17

I have a question that can we normalize the levenshtein edit distance by dividing the e.d value by the length of the two strings? I am asking this because, if we compare two strings of unequal length, the difference between the lengths of the two will be counted as well. for eg: ed('has a', 'has a ball') = 4 and ed('has a', 'has a ball the is round') = 15. if we increase the length of the string, the edit distance will increase even though they are similar. Therefore, I can not set a value, what a good edit distance value should be.

Naufal Khalid
  • 269
  • 1
  • 4
  • 11

2 Answers2

27

Yes, normalizing the edit distance is one way to put the differences between strings on a single scale from "identical" to "nothing in common".

A few things to consider:

  1. Whether or not the normalized distance is a better measure of similarity between strings depends on the application. If the question is "how likely is this word to be a misspelling of that word?", normalization is a way to go.

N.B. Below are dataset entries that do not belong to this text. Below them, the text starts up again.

/-! ## Witnesses: states and operands that meet the hypotheses of the statements, clause by clause -/

-- TruncatingDivisionAndRemainder: all premises meet at a = 0, b = 1; a negative word
theorem witness_truncating_zero : (0 : Int) ≤ 0 ∧ (0 : Int) ≤ 0 ∧ (1 : Int) ≠ 0 ∧ (0 : Int) < 1 ∧ trem 0 1 = 0 := by decide
theorem witness_truncating_negative : (-9901 : Int) ≤ 0 ∧ trem (-9901) 100 = -1 ∧ tdiv (-9901) 100 = -99 := by decide
-- DecodeOfEncodeIsTheInstruction: the least k, and a don't-care M3
theorem witness_encode_least : (0 : Int) ≤ 0 ∧ decode Config.default (encode .halt + 10000 * 0) = .ok .halt := by decide
theorem witness_encode_m3 : (0 : Int) ≤ 1 ∧
    decode Config.default (encode (.add .immediate .immediate) + 10000 * 1) = .ok (.add .immediate .immediate) := by decide
-- EncodeOfDecodeIsTheUsedDigits, OpcodeMapSelectsTheInstruction: each format clause
theorem witness_decode_f3s : decode Config.default 901101 = .ok (.add .immediate .immediate) ∧
    (Instr.add .immediate .immediate).format = .f3s := by decide
theorem witness_decode_f2s : decode Config.default 1005 = .ok (.jumpIfTrue .position .immediate) ∧
    (Instr.jumpIfTrue .position .immediate).format = .f2s := by decide
theorem witness_decode_fs : decode Config.default 2104 = .ok (.output .immediate) ∧
    (Instr.output .immediate).format = .fs ∧ Config.default.outputMode = .honour := by decide
-- DigitsAboveThreeAreDontCare
theorem witness_high_digits : (0 : Int) ≤ 1101 ∧ (0 : Int) ≤ 901101 ∧ (1101 : Int) % 10000 = 901101 % 10000 := by decide
-- NegativeWordsAreIllegal: the three outcomes, DEC19, DEC21 and a word whose digit 3 alone is not 0
theorem witness_negative : (-1 : Int) < 0 ∧ decode Config.default (-1) = .error (.invalidOpcode (-1)) := by decide
theorem witness_negative_digit1 : (-101 : Int) < 0 ∧
    decode alwaysConfig (-101) = .error (.invalidParameterMode (-1)) := by decide
theorem witness_negative_digit2 : (-3001 : Int) < 0 ∧
    decode alwaysConfig (-3001) = .error (.invalidParameterMode (-3)) := by decide
-- LegalWordsAreExactlyTheseOnes: the smallest and the largest opcode, under each MODE_CHECK, and Output's own clause
theorem witness_legal_always : alwaysConfig.modeCheck = .always ∧
    decode alwaysConfig 1101 = .ok (.add .immediate .immediate) ∧
    decode alwaysConfig 1199 = .ok .halt := by decide
theorem witness_legal_first : Config.default.modeCheck = .firstTwoParams ∧ trem 108 100 ≠ 99 ∧ trem 108 100 ≠ 3 ∧
    trem 108 100 ≠ 4 ∧ decode Config.default 108 = .ok (.equals .immediate .position) := by decide
theorem witness_legal_sources : sourcesConfig.modeCheck = .sourcesOnly ∧
    trem 104 100 = 4 ∧ Config.default.outputMode = .honour ∧ trem 1 100 ≠ 99 ∧ trem 1 100 ≠ 3 ∧ trem 1 100 ≠ 4 := by decide
-- IllegalWordsReportInOrder: each of its clauses
theorem witness_illegal_opcode : Config.default.modeCheck ≠ .always ∧
    ¬((1 ≤ trem 9 100 ∧ trem 9 100 ≤ 8) ∨ trem 9 100 = 99) ∧ ¬((1 ≤ trem 0 100 ∧ trem 0 100 ≤ 8) ∨ trem 0 100 = 99) := by
  decide
theorem witness_illegal_always_digit1 : alwaysConfig.modeCheck = .always ∧ ¬(dig 299 2 = 0 ∨ dig 299 2 = 1) := by decide
theorem witness_illegal_always_digit2 : alwaysConfig.modeCheck = .always ∧ (dig 2099 2 = 0 ∨ dig 2099 2 = 1) ∧
    ¬(dig 2099 3 = 0 ∨ dig 2099 3 = 1) := by decide
theorem witness_illegal_always_opcode : alwaysConfig.modeCheck = .always ∧ (dig 98 2 = 0 ∨ dig 98 2 = 1) ∧
    (dig 98 3 = 0 ∨ dig 98 3 = 1) ∧ ¬((1 ≤ trem 98 100 ∧ trem 98 100 ≤ 8) ∨ trem 98 100 = 99) := by decide
theorem witness_illegal_first_digit1 : Config.default.modeCheck = .firstTwoParams ∧ 1 ≤ trem 203 100 ∧ trem 203 100 ≤ 8 ∧
    ¬(dig 203 2 = 0 ∨ dig 203 2 = 1) := by decide
theorem witness_illegal_sources_output : sourcesConfig.modeCheck = .sourcesOnly ∧ trem 204 100 = 4 ∧
    sourcesConfig.outputMode = .honour ∧ ¬(dig 204 2 = 0 ∨ dig 204 2 = 1) := by decide
theorem witness_illegal_two_sources_digit1 : sourcesConfig.modeCheck ≠ .always ∧ 1 ≤ trem 201 100 ∧ trem 201 100 ≤ 8 ∧
    trem 201 100 ≠ 3 ∧ trem 201 100 ≠ 4 ∧ ¬(dig 201 2 = 0 ∨ dig 201 2 = 1) := by decide
theorem witness_illegal_two_sources_digit2 : Config.default.modeCheck ≠ .always ∧ 1 ≤ trem 2108 100 ∧ trem 2108 100 ≤ 8 ∧
    trem 2108 100 ≠ 3 ∧ trem 2108 100 ≠ 4 ∧ (dig 2108 2 = 0 ∨ dig 2108 2 = 1) ∧
    ¬(dig 2108 3 = 0 ∨ dig 2108 3 = 1) := by decide
-- AssembledWordsDecode: the narrowest W
theorem witness_assembled : 12 ≤ 12 ∧ (Asm.jmp (.immediate 2047)).wf 12 := by decide
-- MemoryPrimitivesReadAndReplaceOneCell: the first and the last address, and the two addresses just outside
theorem witness_memory_inside : (0 : Int) ≤ 0 ∧ (0 : Int) < ((loaded Config.default [7, 8] []).mem.len : Int) ∧
    (0 : Int) ≤ 1 ∧ (1 : Int) < ((loaded Config.default [7, 8] []).mem.len : Int) := by decide
theorem witness_memory_outside : ¬((0 : Int) ≤ -1 ∧ (-1 : Int) < ((loaded Config.default [7, 8] []).mem.len : Int)) ∧
    ¬((0 : Int) ≤ 2 ∧ (2 : Int) < ((loaded Config.default [7, 8] []).mem.len : Int)) := by decide
-- EveryAccessIsBoundsChecked: the fetch at pc = L = 0, and a slot whose raw parameter is L
theorem witness_fetch_outside : ¬((0 : Int) ≤ 0 ∧ (0 : Int) < (State.reset.mem.len : Int)) ∧ State.reset.rs = .running ∧
    State.reset.cfg.stepLimit ≠ some State.reset.sc ∧ State.reset.pc = 0 := by decide
theorem witness_pointee_outside : ¬((0 : Int) ≤ 3 ∧ (3 : Int) < ((loaded Config.default [4, 3, 99] []).mem.len : Int)) ∧
    memRead (loaded Config.default [4, 3, 99] []) 1 = .ok 3 := by decide
-- RawParametersAreWholeWords and WriteAddressIsTheCheckedRawParameter: the last valid raw parameter and the first invalid one
theorem witness_read : memRead (loaded Config.default [4, 2, 99] []) 1 = .ok 2 ∧
    memRead (loaded Config.default [4, 2, 99] []) 2 = .ok 99 := by decide
theorem witness_write_address : memRead (loaded Config.default [3, 2, 99] []) 1 = .ok 2 ∧
    ((0 : Int) ≤ 2 ∧ (2 : Int) < ((loaded Config.default [3, 2, 99] []).mem.len : Int)) := by decide
theorem witness_write_address_slot : ¬((0 : Int) ≤ 1 ∧ (1 : Int) < ((loaded Config.default [3] []).mem.len : Int)) := by decide
theorem witness_write_address_parameter : memRead (loaded Config.default [3, 2] []) 1 = .ok 2 ∧
    ¬((0 : Int) ≤ 2 ∧ (2 : Int) < ((loaded Config.default [3, 2] []).mem.len : Int)) := by decide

If it's "how much has this document changed since the last version?", the raw edit distance may be a better option.
  2. If you want the result to be in the range [0, 1], you need to divide the distance by the maximum possible distance between two strings of given lengths. That is, length(str1)+length(str2) for the LCS distance and max(length(str1), length(str2)) for the Levenshtein distance.
  3. The normalized distance is not a metric, as it violates the triangle inequality.
Anton
  • 2,858
  • 13
  • 12
  • What I want to do it to rank the words on the basis of their edit distances so in my case normalized edit distance is better. If it violates the triangle inequality, is there any better way to find that? I was going through some papers eg: [Normalized edit distance](http://www.csie.ntu.edu.tw/~b93076/Computation%20of%20Normalized%20Edit%20Distance%20and%20Applications.pdf) but did not understand the algorithm used. Thanks! – Naufal Khalid Aug 22 '17 at 20:31
  • @NaufalKhalid Violation of the triangle inequality is not necessarily a problem, especially if you're only interested in pairwise differences (and not, say, a diameter of a set of strings). I would start from the normalized Levenshtein distance and only switch to something else if I ran into some specific problem. – Anton Aug 22 '17 at 20:56
  • @NaufalKhalid The paper you linked describes a different kind of normalization. While the distance divided by the length of the longest string can be roughly described as "mistake rate" (number of differences per character), the distance divided by the length of the edit path measures how serious the average mistake is. If all operations in your Levenshtein distance variation have the same cost, `W(P)/L(P)` will be the same for all non-identical strings. – Anton Aug 22 '17 at 20:56
  • Ok. I get it. Thank you! – Naufal Khalid Aug 23 '17 at 09:18
  • Why this approach is better than the `fDist = float(len - levenshteinDistance(s1, s2)) / float(len);` i.e. the other approach? Looks like here it is saying normalizedLevensteinDistance is `levenshteinDistance(s1, s2)/max(s1.length(), s2.length())`? – Exploring Sep 29 '20 at 05:32
5

I used the following successfully:

len = std::max(s1.length(), s2.length());
// normalize by length, high score wins
fDist = float(len - levenshteinDistance(s1, s2)) / float(len);

Then chose the highest score. 1.0 means an exact match.

Martin
  • 51
  • 1
  • 1